Trust isn’t just a word

So often the word ‘trust’ is thrown around without any real consideration for its meaning. It’s a heavily loaded term that carries expectations and these need to be effectively managed.

What executives often fail to realise is that it is worse to promote a value/belief and not live up to it, than to not promote the value at all.

So, if you happen to communicate a value like ‘Trust’ in your efforts to better manage Reputation, remember it is not what you say but what you do and how you do it that counts.

The character of your company is on public view every time a customer promise is delivered and every time a customer promise is broken. When these promises are constantly broken your reputation will be inevitably damaged.

One of the reasons there is such a lack of alignment between what is promoted in an annual report and what goes on inside a large company today is a unilateral focus on competence.

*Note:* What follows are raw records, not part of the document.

/-- A byte of the code window under a root: the reserved part reads zero, and the vector table is that of the root's block (R204,
R275). -/
def codeByte (r : Region) (root off : Nat) : Byte :=
  if off < 0x100 then 0#8
  else if off < 0x140 then Memory.readByte r.code (root + (off - 0x100))
  else Memory.readByte r.code off

/-- The data words that an access of `len` bytes touches. -/
def dataWords (a len : Nat) : List Nat := ((List.range ((len + 3) / 4)).map fun k => a / 4 * 4 + 4 * k)

/-- The read mask check of data words (R158). -/
def Ctx.dataReadCheck (x : Ctx) (a len : Nat) : Option Trp :=
  if x.others.any fun p => p.region = x.logical && (dataWords a len).any (inRanges p.wData) then some (tBound 5) else none

/-- The write mask check of data words (R158). -/
def Ctx.dataWriteCheck (x : Ctx) (a len : Nat) : Option Trp :=
  if (dataWords a len).all (inRanges x.st.wData) then none else some (tBound 4)

/-- Bytes of the region data SRAM. -/
def Ctx.dataBytes (x : Ctx) (a len : Nat) : Bytes := Memory.readBytes (x.s.region x.region).data (a - 0x10000000) len

/-- The image address of the value part of an image-window offset, or why there is none (R207). -/
def windowPoint (off : Nat) : Except Trp Nat :=
  let sp := off / 0x1000000
  let o := off % 0x1000000
  if sp = 0 ∨ 9 ≤ sp then .error (tBound 0)
  else
    let i := if sp = 4 ∨ sp = 5 ∨ (sp = 7 ∧ 0x4000 ≤ o) then o / 4 else o / 4 * 32
    if 0x800000 ≤ o ∨ (sp = 7 ∧ 0x20 ≤ o ∧ o < 0x4000) then .error (tBound 1)
    else if indexOk sp i then .ok (imgAddr sp i) else .error (tBound 1)

/-- The points whose nibbles a quality word holds, none for space 0x7 (R207). -/
def qualityPoints (off : Nat) : Except Trp (List Nat) :=
  let sp := off / 0x1000000
  let i := (off % 0x1000000 - 0x800000) / 4 * 8
  if sp = 0 ∨ 9 ≤ sp then .error (tBound 0)
  else if !indexOk sp i then .error (tBound 1)
  else if sp = 7 then .ok [] else .ok ((List.range 8).map fun k => imgAddr sp (i + k))

/-- A word load from the image window (R207, R208). -/
def Ctx.imageLoad (x : Ctx) (off : Nat) : Except Trp Word :=
  if 0x800000 ≤ off % 0x1000000 then
    match qualityPoints off with
    | .error t => .error t
    | .ok ps =>
      match firstTrap (ps.map x.readCheck) with
      | some t => .error t
      | none => .ok (BitVec.ofNat 32 (ps.foldr (fun a acc => (x.quality a).toNat + 16 * acc) 0))
  else match windowPoint off with
    | .error t => .error t
    | .ok a => x.readImgWord a

/-- TRAP_CAUSE, CLAIM and the other system words that fit one word (R209). -/
def Ctx.sysWord (x : Ctx) (off : Nat) : Word :=
  let r := x.s.task x.n
  let lo (v : Nat) : Word := w32 (v % 2 ^ 32)
  let hi (v : Nat) : Word := w32 (v / 2 ^ 32 % 2 ^ 32)
  match off with
  | 0x000 => lo x.s.time.tai
  | 0x004 => hi x.s.time.tai
  | 0x008 => lo (taskMono x.s)
  | 0x00C => hi (taskMono x.s)
  | 0x010 => lo r.snapMono
  | 0x014 => hi r.snapMono
  | 0x018 => lo r.snapTai
  | 0x01C => hi r.snapTai
  | 0x020 => lo x.s.scan.scan
  | 0x024 => hi x.s.scan.scan
  | 0x028 => w32 (x.n + 256 * x.c + 1024 * (x.logical % 4) + 4096 * (x.e % 16) + 65536 * (x.st.phase % 256))
  | 0x02C => w32 r.epoch
  | 0x030 => lo x.b.cycles
  | 0x034 => hi x.b.cycles
  | 0x038 => w32 (x.b.ds.length + x.b.dsSpilled + 65536 * (x.b.rs.length + x.b.rsSpilled))
  | 0x03C => r.snapQuality.setWidth 32
  | 0x040 => x.b.trapCause
  | 0x044 => x.b.trapAddr
  | 0x048 => x.b.trapSyl
  | 0x04C => x.b.trapX
  | 0x054 => x.s.eng.tallyState.get 0#32 x.e
  | 0x058 => highestClaim x.s ++ claimOf x.s
  | _ => 0#32

/-- The word at each 4 bytes of a load of 4 or 8 bytes. -/
def loadWords (f : Nat → Except Trp Word) (a len : Nat) : Except Trp Bytes :=
  match f a with
  | .error t => .error t
  | .ok v =>
    if len = 4 then .ok (leBytes 4 v.toNat)
    else match f (a + 4) with
      | .error t => .error t
      | .ok u => .ok (leBytes 4 v.toNat ++ leBytes 4 u.toNat)

/-- A load of 1, 2, 4 or 8 bytes, in the order of checks of R203; the table window answers only TLD (R235). -/
def Ctx.load (x : Ctx) (a len : Nat) : Except Trp Bytes :=
  if !(decide (a < codeSize) || inData a || inImage a || inSys a) then .error (tBound 6)
  else if a % len ≠ 0 then .error (tAlign 0)
  else if a < codeSize then .ok ((List.range len).map fun k => codeByte (x.s.region x.region) x.root (a + k))
  else if inData a then
    match x.dataReadCheck a len with
    | some t => .error t
    | none => .ok (x.dataBytes a len)
  else if len < 4 then .error (tBound 7)
  else if inImage a then loadWords (fun o => x.imageLoad o) (a - 0x20000000) len
  else loadWords (fun o => .ok (x.sysWord o)) (a - 0x60000000) len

It is perfectly fine to have transactional relationships when it is clear that this is all you wish to deliver. If you don’t plan on delivering anything more than a functional product/service then avoid building an expectation of offering anything further.

It is obviously important to hire and train employees who know what they are doing. However, it is also critical to recruit people who actually believe in, and care about what your company stands for.

One way to start managing your company’s identity more consistently is to reflect on the purpose of your organisation. Beyond making money (which is an outcome not a purpose) ask:

  1. Why does our company exist?
  2. Can we trust ourselves to deliver on this purpose?
  3. How do our customers actually benefit from this?